Police remained ignorant as well. Investigations into the disappearances of two victims in 1975 and late 1976 would have tied Gacy to both, but the cases, in different police districts, went unconnected. Many disappearances were ignored as probable runaways.

However, when Robert Piest, a fifteen-year-old from nearby Des Plaines, disappeared on 11 December 1978, witnesses reported having last seen him talking with Gacy. Police harried Gacy with surveillance and got a warrant to excavate: the holiday season of 1978–1979 saw body after body removed from Gacy’s house, which was gutted in the process and then destroyed.

Gacy at first cooperated, drawing a meticulous map of the graves. However, he pleaded “not guilty by reason of insanity” and later hinted that others who shared his house may have murdered the victims and buried them there. After a gruesome and arduous trial, in March 1980 the jury quickly returned a verdict of guilty on thirty-three counts of murder, twelve carrying a death sentence, and two charges of sexual assault.

The convict was transferred from Cermak Hospital in the Cook County Jail to the Menard Correctional Center in Chester, Illinois. Once again a model prisoner, Gacy corresponded voluminously and painted—badly—including portraits of clowns and Disney’s Seven Dwarfs. He was taken to Stateville Prison in Joliet and just after midnight on 10 May 1994 executed by lethal injection; he is buried in Mayhill Cemetery in Niles, Illinois.

More than most serial killers, Gacy fit the cliché of “such a nice neighbor,” the last person one would suspect; but beneath his ingratiating eagerness to please, he harbored a combination of rage, guilt, and sexual loathing. His extreme powers of denial perhaps account for his ability both to murder what was, up until that time, a record number of persons and to live, literally, with the consequences.

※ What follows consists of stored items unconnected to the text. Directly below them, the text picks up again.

-- ==== Sys2Proof/Syntax.lean ====
section
/-! DEFINITION. The 62 instructions (R315), one constructor per row of spec/opcode_table.json, the
operands in the assembler's order (R340). Fields an instruction does not use are no operands (R322). -/

namespace Sys2Proof

inductive Instr where
  -- 41_alu.md: register-register operations
  /-- `add rd, rs, rt` (R510) -/
  | add (rd rs rt : RegIx)
  /-- `addu rd, rs, rt` (R511) -/
  | addu (rd rs rt : RegIx)
  /-- `sub rd, rs, rt` (R512) -/
  | sub (rd rs rt : RegIx)
  /-- `subu rd, rs, rt` (R513) -/
  | subu (rd rs rt : RegIx)
  /-- `and rd, rs, rt` (R514) -/
  | and (rd rs rt : RegIx)
  /-- `or rd, rs, rt` (R515) -/
  | or (rd rs rt : RegIx)
  /-- `xor rd, rs, rt` (R516) -/
  | xor (rd rs rt : RegIx)
  /-- `nor rd, rs, rt` (R517) -/
  | nor (rd rs rt : RegIx)
  /-- `slt rd, rs, rt` (R518) -/
  | slt (rd rs rt : RegIx)
  /-- `sltu rd, rs, rt` (R519) -/
  | sltu (rd rs rt : RegIx)
  -- 41_alu.md: shifts; the amount of an immediate shift is a number 0 to 31 (R307)
  /-- `sll rd, rt, shamt` (R520) -/
  | sll (rd rt : RegIx) (shamt : Nat)
  /-- `srl rd, rt, shamt` (R521) -/
  | srl (rd rt : RegIx) (shamt : Nat)
  /-- `sra rd, rt, shamt` (R522) -/
  | sra (rd rt : RegIx) (shamt : Nat)
  /-- `sllv rd, rt, rs` (R523) -/
  | sllv (rd rt rs : RegIx)
  /-- `srlv rd, rt, rs` (R524) -/
  | srlv (rd rt rs : RegIx)
  /-- `srav rd, rt, rs` (R525) -/
  | srav (rd rt rs : RegIx)
  -- 41_alu.md: register-immediate operations
  /-- `addi rt, rs, imm` (R530) -/
  | addi (rt rs : RegIx) (imm : Imm16)
  /-- `addiu rt, rs, imm` (R531) -/
  | addiu (rt rs : RegIx) (imm : Imm16)
  /-- `slti rt, rs, imm` (R532) -/
  | slti (rt rs : RegIx) (imm : Imm16)
  /-- `sltiu rt, rs, imm` (R533) -/
  | sltiu (rt rs : RegIx) (imm : Imm16)
  /-- `andi rt, rs, imm` (R534) -/
  | andi (rt rs : RegIx) (imm : Imm16)
  /-- `ori rt, rs, imm` (R535) -/
  | ori (rt rs : RegIx) (imm : Imm16)
  /-- `xori rt, rs, imm` (R536) -/
  | xori (rt rs : RegIx) (imm : Imm16)
  /-- `lui rt, imm` (R537) -/
  | lui (rt : RegIx) (imm : Imm16)
  -- 42_muldiv.md
  /-- `mult rs, rt` (R560) -/
  | mult (rs rt : RegIx)
  /-- `multu rs, rt` (R561) -/
  | multu (rs rt : RegIx)
  /-- `div rs, rt` (R562) -/
  | div (rs rt : RegIx)
  /-- `divu rs, rt` (R563) -/
  | divu (rs rt : RegIx)
  /-- `mfhi rd` (R570) -/
  | mfhi (rd : RegIx)
  /-- `mflo rd` (R571) -/
  | mflo (rd : RegIx)
  /-- `mthi rs` (R572) -/
  | mthi (rs : RegIx)
  /-- `mtlo rs` (R573) -/
  | mtlo (rs : RegIx)
  -- 43_control.md: conditional branches; the offset counts words (R305)
  /-- `beq rs, rt, offset` (R610) -/
  | beq (rs rt : RegIx) (offset : Imm16)
  /-- `bne rs, rt, offset` (R611) -/
  | bne (rs rt : RegIx) (offset : Imm16)
  /-- `blez rs, offset` (R612) -/
  | blez (rs : RegIx) (offset : Imm16)
  /-- `bgtz rs, offset` (R613) -/
  | bgtz (rs : RegIx) (offset : Imm16)
  /-- `bltz rs, offset` (R614) -/
  | bltz (rs : RegIx) (offset : Imm16)
  /-- `bgez rs, offset` (R615) -/
  | bgez (rs : RegIx) (offset : Imm16)
  /-- `bltzal rs, offset` (R616) -/
  | bltzal (rs : RegIx) (offset : Imm16)
  /-- `bgezal rs, offset` (R617) -/
  | bgezal (rs : RegIx) (offset : Imm16)
  -- 43_control.md: jumps
  /-- `j target` (R620) -/
  | j (target : Target26)
  /-- `jal target` (R621) -/
  | jal (target : Target26)
  /-- `jr rs` (R622) -/
  | jr (rs : RegIx)
  /-- `jalr rd, rs` (R623) -/
  | jalr (rd rs : RegIx)
  -- 44_loadstore.md: loads, written `op rt, offset(rs)`
  /-- `lb rt, offset(rs)` (R660) -/
  | lb (rt : RegIx) (offset : Imm16) (rs : RegIx)
  /-- `lbu rt, offset(rs)` (R661) -/
  | lbu (rt : RegIx) (offset : Imm16) (rs : RegIx)
  /-- `lh rt, offset(rs)` (R662) -/
  | lh (rt : RegIx) (offset : Imm16) (rs : RegIx)
  /-- `lhu rt, offset(rs)` (R663) -/
  | lhu (rt : RegIx) (offset : Imm16) (rs : RegIx)
  /-- `lw rt, offset(rs)` (R664) -/
  | lw (rt : RegIx) (offset : Imm16) (rs : RegIx)
  /-- `lwc1 ft, offset(rs)` (R665) -/
  | lwc1 (ft : RegIx) (offset : Imm16) (rs : RegIx)
  /-- `lwl rt, offset(rs)` (R666) -/
  | lwl (rt : RegIx) (offset : Imm16) (rs : RegIx)
  /-- `lwr rt, offset(rs)` (R667) -/
  | lwr (rt : RegIx) (offset : Imm16) (rs : RegIx)
  -- 44_loadstore.md: stores, written `op rt, offset(rs)`
  /-- `sb rt, offset(rs)` (R670) -/
  | sb (rt : RegIx) (offset : Imm16) (rs : RegIx)
  /-- `sh rt, offset(rs)` (R671) -/
  | sh (rt : RegIx) (offset : Imm16) (rs : RegIx)
  /-- `sw rt, offset(rs)` (R672) -/
  | sw (rt : RegIx) (offset : Imm16) (rs : RegIx)
  /-- `swc1 ft, offset(rs)` (R673) -/
  | swc1 (ft : RegIx) (offset : Imm16) (rs : RegIx)
  /-- `swl rt, offset(rs)` (R674) -/
  | swl (rt : RegIx) (offset : Imm16) (rs : RegIx)
  /-- `swr rt, offset(rs)` (R675) -/
  | swr (rt : RegIx) (offset : Imm16) (rs : RegIx)
  -- 45_system_fp.md
  /-- `syscall`; the code field is no operand (R700) -/
  | syscall
  /-- `break`, named brk because break is a word of Lean's (R701) -/
  | brk
  /-- `mfc1 rt, fs` (R711) -/
  | mfc1 (rt fs : RegIx)
  /-- `mtc1 rt, fs` (R712) -/
  | mtc1 (rt fs : RegIx)
  deriving DecidableEq, Repr

end Sys2Proof
end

Tim Cahill, Buried Dreams (1986), provides detailed, spooky psychological insight; Clifford L. Linedecker, The Man Who Killed Boys (1980), and Harlan Mendenhall, Fall of the House of Gacy (1996), provide more facts, as does Killer Clown, by Terry Sullivan (a lawyer with Gacy’s prosecution) with Peter T. Maiken (1983). An interview with Gacy is in Robert Ressler and Tom Shachtman, I Have Lived in the Monster (1997).